Saved data entries:
--*--
/-! ## Decoding: words written out from the encodings of R86 and R89. -/

theorem test_decode_start3wCh : decodeTableWord 16 0b0001111011 = some (.start3wCh false true true true) := by decide
theorem test_decode_start3wCl : decodeTableWord 16 0b0011100000 = some (.start3wCl true false false false) := by decide
theorem test_decode_start2w : decodeTableWord 16 0b0011111101 = some (.start2w true true true true true) := by decide
theorem test_decode_nopStart : decodeTableWord 16 0b0000001011 = some (.nopStart false false false false true false true true) := by decide
theorem test_decode_stopStb : decodeTableWord 16 0b0111001111 = some (.stopStb true false true true true) := by decide
theorem test_decode_stopDat : decodeTableWord 16 0b0111000011 = some (.stopDat true true false false false) := by decide
theorem test_decode_bit2w : decodeTableWord 16 0b0100010011 = some (.bit2w false false true false true) := by decide
theorem test_decode_bit3w : decodeTableWord 16 0b0111000001 = some (.bit3w true false false false false) := by decide
theorem test_decode_nopData : decodeTableWord 16 0b0100001000 = some (.nopData false false false false true false false false) := by decide
theorem test_decode_ack : decodeTableWord 16 0b1000001000 = some (.ack false false false false false) := by decide
theorem test_decode_nack : decodeTableWord 16 0b1000011010 = some (.nack false false false true false) := by decide
theorem test_decode_nopAck : decodeTableWord 16 0b1000000001 = some (.nopAck false false false false false false false true) := by decide
theorem test_decode_stopStbFs : decodeTableWord 16 0b1111011111 = some (.stopStbFs true true true true true) := by decide
theorem test_decode_stopDatFs : decodeTableWord 16 0b1111001011 = some (.stopDatFs true true false true false) := by decide
theorem test_decode_nopStop : decodeTableWord 16 0b1111111111 = some (.nopStop true true true true true true true true) := by decide
theorem test_decode_reset : decodeTableWord 8 0b0110 = some (.reset true false) := by decide
theorem test_decode_reservedOp : decodeTableWord 8 0b1101 = some (.reservedOp true false true) := by decide
theorem test_decode_sampleHalted : decodeTableWord 8 0b0011 = some (.sampleHalted true) := by decide
theorem test_decode_decodeStart : decodeTableWord 8 0b0000 = some .decodeStart := by decide
theorem test_decode_sample : decodeTableWord 8 0b0001 = some .sample := by decide
theorem test_decode_refuses_above_vector : decodeWord 16 0b10000000000 = .error .aboveDecodeVector := by rfl
theorem test_decode_refuses_above_control : decodeWord 8 0b10000 = .error .aboveControlVector := by rfl
theorem test_decode_refuses_long_word : decodeWord 32 0 = .error .wordLength := by rfl

/-! ## States to start from. -/

/-- A field of a next state. -/
def field {α : Type} (f : State → α) : Outcome → Option α
  | .next s => some (f s)
  | .fault _ => none
  | .refused _ => none

/-- The kinds and spans of the records waiting. -/
def spans (s : State) : List (Kind × Nat × Nat) := s.waiting.map fun r => (r.kind, r.ss, r.es)

/-- A SAMPLE of the host with the configuration of 95_test_vectors.md. -/
def sampleOf (clk dat stb : Bool) : Request :=
  { Request.low with clk := clk, dat := dat, stb := stb, cfgClk := true, cfgDat := true, cfgStb := true, cfgRate := 1000000 }

/-- A running core. -/
def running (st : Fsm) (stb : Bool) (before : Levels) (n : Nat) : State :=
  { State.reset with started := true, cClk := true, cDat := true, cStb := stb, cRate := 1000000, state := st, prev := some before, sn := n }

/-- A buffer of the given records. -/
def buffer (bs : List BitRec) : Vector BitRec 9 :=
  #v[bs.getD 0 BitRec.empty, bs.getD 1 BitRec.empty, bs.getD 2 BitRec.empty, bs.getD 3 BitRec.empty, bs.getD 4 BitRec.empty,
     bs.getD 5 BitRec.empty, bs.getD 6 BitRec.empty, bs.getD 7 BitRec.empty, bs.getD 8 BitRec.empty]

/-- The eight bits of 0x0D taken at samples 20, 30, …, 90. -/
def eightBits : Vector BitRec 9 :=
  buffer [⟨true, 20, 30⟩, ⟨false, 30, 40⟩, ⟨true, 40, 50⟩, ⟨true, 50, 60⟩, ⟨false, 60, 70⟩, ⟨false, 70, 80⟩, ⟨false, 80, 90⟩, ⟨false, 90, 90⟩]

/-- A session started at sample 10 with a full byte 0x0D pending (T-2W-1 and T-3W-1 before their ends). -/
def fullByte (v : Variant) (n : Nat) : State :=
  { running .findData true ⟨false, false, false⟩ n with
    variant := v, bitCount := 8, value := 0x0D, bits := eightBits, byteSs := 20, pduSs := 10, pduBitCount := 8 }

/-- A session started at sample 10 with one bit taken at 20. -/
def oneBit (v : Variant) : State :=
  { running .findData true ⟨false, true, false⟩ 30 with
    variant := v, bitCount := 1, value := 0x80, bits := buffer [⟨true, 20, 20⟩], byteSs := 20, pduSs := 10, pduBitCount := 1 }

/-! ## Single steps with the spec's expected values (95_test_vectors.md; the vector's name in each comment). -/

/-- V-START-1. -/
theorem test_start3wCh : field (fun t => (t.variant, t.state, spans t)) (exec (.start3wCh false true true true) (running .findStart true ⟨true, true, true⟩ 5)) =
    some (.threeWire, .findData, [(.start, 5, 5)]) := by decide
/-- V-START-2 (R102's example, at sample 7). -/
theorem test_start3wCl : field (fun t => (t.variant, spans t)) (exec (.start3wCl false false false false) (running .findStart true ⟨true, false, false⟩ 7)) =
    some (.threeWire, [(.start, 7, 7)]) := by decide
/-- V-START-4, and that `byte_ss` and `ack_ss` are left. -/
theorem test_start2w : field (fun t => (t.variant, [t.pduSs, t.byteSs, t.ackSs], spans t))
    (exec (.start2w false false false true false) { running .findStart false ⟨false, true, true⟩ 10 with variant := .threeWire, byteSs := 3, ackSs := 4 }) =
    some (.twoWire, [10, 3, 4], [(.start, 10, 10)]) := by decide
/-- V-START-6 as a whole SAMPLE: the strobe falling wins over the data falling. -/
theorem test_start_priority : field (fun t => (t.variant, t.sn, t.prev))
    (exec .sample { running .findStart true ⟨true, true, true⟩ 9 with port := sampleOf true false false }) =
    some (.threeWire, 10, some ⟨false, false, true⟩) := by decide
/-- V-START-10. -/
theorem test_nopStart : field (fun t => (t.state, t.sn, t.waiting.length))
    (exec .sample { running .findStart false ⟨false, true, false⟩ 9 with port := sampleOf true true false }) =
    some (.findStart, 10, 0) := by decide
/-- T-3W-1: eight BIT records, the byte, the bitrate and STOP. -/
theorem test_stopStb : field spans (exec (.stopStb true false true true true) (fullByte .threeWire 95)) =
    some [(.bit, 20, 30), (.bit, 30, 40), (.bit, 40, 50), (.bit, 50, 60), (.bit, 60, 70), (.bit, 70, 80), (.bit, 80, 90), (.bit, 90, 95),
      (.command, 20, 95), (.bitrate, 20, 95), (.stop, 95, 95)] := by decide
/-- T-3W-1: the rate. -/
theorem test_stopStb_rate : field (fun t => t.waiting.map (·.rate)) (exec (.stopStb true false true true true) (fullByte .threeWire 95)) =
    some [0, 0, 0, 0, 0, 0, 0, 0, 0, 95238, 0] := by decide
/-- V-STOP-3: a 2-wire stop in mid-byte discards the pending bit. -/
theorem test_stopDat : field (fun t => (t.state, t.bitCount, spans t))
    (exec (.stopDat false false false true false) { oneBit .twoWire with sn := 35 }) =
    some (.findStart, 0, [(.bitrate, 20, 35), (.stop, 35, 35)]) := by decide
/-- V-STOP-1: no BITRATE for `k = 0`. -/
theorem test_stopDat_next_sample : field spans (exec (.stopDat false false false true false) { running .findData false ⟨false, false, true⟩ 11 with pduSs := 10 }) =
    some [(.stop, 11, 11)] := by decide
/-- V-BIT2-2. -/
theorem test_bit2w : field (fun t => ([t.bitCount.toNat, t.value.toNat], [t.bitAt 1, t.bitAt 2], spans t))
    (exec (.bit2w false false true false true) { running .findData false ⟨false, true, false⟩ 40 with
      bitCount := 2, value := 0x40, bits := buffer [⟨true, 20, 30⟩, ⟨false, 30, 30⟩], byteSs := 20 }) =
    some ([3, 0xA0], [⟨false, 30, 40⟩, ⟨true, 40, 40⟩], [(.bit, 30, 40)]) := by decide
/-- V-BIT2-3: the ninth edge. -/
theorem test_bit2w_ninth_edge : field (fun t => (t.state, [t.ackSs, t.bitCount.toNat, t.byteCount], spans t))
    (exec (.bit2w false false true false true) (fullByte .twoWire 100)) =
    some (.findAck, [100, 0, 1], [(.bit, 90, 100), (.command, 20, 100)]) := by decide
/-- V-BIT3-2: no live record. -/
theorem test_bit3w : field (fun t => ([t.bitCount.toNat, t.value.toNat], [t.bitAt 0, t.bitAt 1], t.waiting.length))
    (exec (.bit3w true false true false false) (oneBit .threeWire)) =
    some ([2, 0x40], [⟨true, 20, 30⟩, ⟨false, 30, 30⟩], 0) := by decide
/-- P2 at sample 100: the look-ahead flush. -/
theorem test_bit3w_flush : field (fun t => ([t.bitCount.toNat, t.byteSs, t.value.toNat, t.byteCount], t.waiting.map (·.val), (spans t).getLast?))
    (exec (.bit3w true false false false false) (fullByte .threeWire 100)) =
    some ([1, 100, 0, 1], [1, 0, 1, 1, 0, 0, 0, 0, 0x0D], some (.command, 20, 100)) := by decide
/-- V-BIT2-4's classification: a later byte is DATA. -/
theorem test_later_byte_is_data : field (fun t => (t.byteCount, t.waiting.getLast?.map (·.kind)))
    (exec (.bit2w false false false false false) { fullByte .twoWire 100 with byteCount := 3 }) = some (4, some .data) := by decide
/-- V-SAT-1: `byte_count` stays at 3 for `W_BC` = 2. -/
theorem test_byte_count_saturates : field (·.byteCount)
    (exec (.bit2w false false false false false) { fullByte .twoWire 100 with byteCount := 3, par := { Params.specTaken with wBc := 2 } }) = some 3 := by decide
/-- The example of R109: a clock falling edge in FIND_DATA. -/
theorem test_nopData : field (fun t => (t.state, t.waiting.length))
    (exec .sample { running .findData false ⟨false, false, true⟩ 24 with port := sampleOf false false false }) = some (.findData, 0) := by decide
/-- V-ACK-1. -/
theorem test_ack : field (fun t => (t.state, spans t)) (exec (.ack false false false false false) { running .findAck false ⟨false, false, true⟩ 105 with ackSs := 100 }) =
    some (.findData, [(.ack, 100, 105)]) := by decide
/-- V-ACK-3 as a whole SAMPLE: the level at the falling edge counts. -/
theorem test_nack : field (fun t => (t.state, spans t))
    (exec .sample { running .findAck false ⟨false, false, true⟩ 104 with ackSs := 100, port := sampleOf false true false }) =
    some (.findData, [(.nack, 100, 105)]) := by decide
/-- The example of R166: a stop pattern is ignored in FIND_ACK. -/
theorem test_nopAck : field (fun t => (t.state, t.waiting.length))
    (exec .sample { running .findAck false ⟨false, false, true⟩ 104 with port := sampleOf true true false }) = some (.findAck, 0) := by decide
/-- The constructed state of section 2.5: its first and last records. -/
theorem test_stopStbFs : field (fun t => (t.state, t.waiting.length, t.waiting.map (·.rate)))
    (exec .sample { fullByte .threeWire 9 with
      state := .findStop, prev := some ⟨false, true, true⟩, pduSs := 0, byteSs := 1, port := sampleOf true true true }) =
    some (.findStart, 11, [0, 0, 0, 0, 0, 0, 0, 0, 0, 888888, 0]) := by decide
/-- Section 2.5: `prev` = (0,0,1), `cur` = (0,1,1) selects STOP_DAT_FS. -/
theorem test_stopDatFs : field (·.state) (exec .sample { running .findStop true ⟨false, false, true⟩ 9 with port := sampleOf true true false }) =
    some .findStart := by decide
/-- Section 2.5: all levels high and steady select NOP_STOP. -/
theorem test_nopStop : field (fun t => (t.state, t.waiting.length)) (exec .sample { running .findStop true ⟨true, true, true⟩ 9 with port := sampleOf true true true }) =
    some (.findStop, 0) := by decide
/-- V-CTL-1 on a core with a pending byte. -/
theorem test_reset : field (fun t => (t.state, t.bitCount, t.started, t.prev, t.waiting.length)) (exec (.reset false true) (fullByte .threeWire 95)) =
    some (.findStart, 0, false, none, 0) := by decide
/-- V-CTL-2. -/
theorem test_reservedOp : step { State.reset with inq := [{ Request.low with op := 3 }] } = .refused .reservedOp := by rfl
/-- V-CTL-3. -/
theorem test_sampleHalted : field (fun t => (t.sn, t.statusErr, t.inq.length))
    (step { State.reset with started := true, statusErr := 2, inq := [sampleOf true true true] }) = some (0, 2, 0) := by decide
/-- V-CTL-4. -/
theorem test_decodeStart : field (fun t => (t.started, t.sn, t.prev, t.waiting.length))
    (step { State.reset with inq := [{ sampleOf true true false with cfgStb := false }] }) = some (true, 0, some ⟨false, true, true⟩, 0) := by decide
/-- V-ERR-4: the channel check comes first. -/
theorem test_decodeStart_both_errors : field (fun t => (t.statusErr, t.sn, t.waiting.length))
    (step { State.reset with inq := [{ sampleOf true true false with cfgDat := false, cfgRate := 0 }] }) = some (1, 0, 0) := by decide
/-- V-ERR-3. -/
theorem test_decodeStart_no_samplerate : field (·.statusErr) (step { State.reset with inq := [{ sampleOf true true false with cfgRate := 0 }] }) = some 2 := by decide
/-- Section 2.3: ALL_HIGH sees a start condition at sample 0. -/
theorem test_decodeStart_all_high : field (fun t => (t.state, spans t))
    (step { State.reset with par := { Params.specTaken with initPrev := .allHigh }, inq := [{ sampleOf true false false with cfgStb := false }] }) =
    some (.findData, [(.start, 0, 0)]) := by decide
/-- V-CTL-6. -/
theorem test_sample_overflow : exec .sample { running .findStart false ⟨false, true, true⟩ 7 with par := { Params.specTaken with wSn := 3 } } =
    .refused .sampleIndexOverflow := by rfl
/-- V-BYTE-2's value: bits 1,1,0 stand in `value[7:5]`. -/
theorem test_fold_three_bits : [true, true, false].foldl foldBit 0 = 0x60 := by decide
/-- L1-1: eight folds from 0xFF. -/
theorem test_fold_eight_bits : [true, false, true, true, false, false, false, false].foldl foldBit 0xFF = 0x0D := by decide
/-- Section 2.8, the vector that tells exact arithmetic from floating point. -/
theorem test_bitrate_exact : ({ State.reset with pduBitCount := 1, cRate := 1000000, sn := 6 } : State).bitrate = 200000 := by decide
/-- R94: the kind codes are 1 to 8. -/
theorem test_kind_codes : [Kind.start, .stop, .bit, .command, .data, .ack, .nack, .bitrate].map Kind.code = [1, 2, 3, 4, 5, 6, 7, 8] := by decide
/-- A record leaves, then the next transaction is taken (R231). -/
theorem test_handshake : field (fun t => (t.inq.length, t.waiting.length, t.sent.length))
    (step { State.reset with waiting := [{ kind := .stop, ss := 1, es := 1 }], inq := [sampleOf true true true] }) = some (1, 0, 1) := by decide
/-- A word placed by the host's tools runs as the next step: START_2W from reset. -/
theorem test_withFetchWord : field (fun t => (t.state, t.variant, spans t)) (step (State.reset.withFetchWord 16 0b0000011001)) =
    some (.findData, .twoWire, [(.start, 1, 1)]) := by decide

/-! ## Witnesses: for each statement with hypotheses, a case that meets them, one for each clause. -/

/-- The full 3-wire byte with the stop sample of T-3W-1 presented. -/
def beforeStop : State := { fullByte .threeWire 94 with inq := [sampleOf true true true] }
--*--
### WHAT TO WORK ON
Please output an exact copy of the lines above, from the opening line of the data down to the line that contains "theorem test_decode_nack : decodeTableWord".

### REPLY TO THE TASK
/-! ## Decoding: words written out from the encodings of R86 and R89. -/

theorem test_decode_start3wCh : decodeTableWord 16 0b0001111011 = some (.start3wCh false true true true) := by decide
theorem test_decode_start3wCl : decodeTableWord 16 0b0011100000 = some (.start3wCl true false false false) := by decide
theorem test_decode_start2w : decodeTableWord 16 0b0011111101 = some (.start2w true true true true true) := by decide
theorem test_decode_nopStart : decodeTableWord 16 0b0000001011 = some (.nopStart false false false false true false true true) := by decide
theorem test_decode_stopStb : decodeTableWord 16 0b0111001111 = some (.stopStb true false true true true) := by decide
theorem test_decode_stopDat : decodeTableWord 16 0b0111000011 = some (.stopDat true true false false false) := by decide
theorem test_decode_bit2w : decodeTableWord 16 0b0100010011 = some (.bit2w false false true false true) := by decide
theorem test_decode_bit3w : decodeTableWord 16 0b0111000001 = some (.bit3w true false false false false) := by decide
theorem test_decode_nopData : decodeTableWord 16 0b0100001000 = some (.nopData false false false false true false false false) := by decide
theorem test_decode_ack : decodeTableWord 16 0b1000001000 = some (.ack false false false false false) := by decide
theorem test_decode_nack : decodeTableWord 16 0b1000011010 = some (.nack false false false true false) := by decide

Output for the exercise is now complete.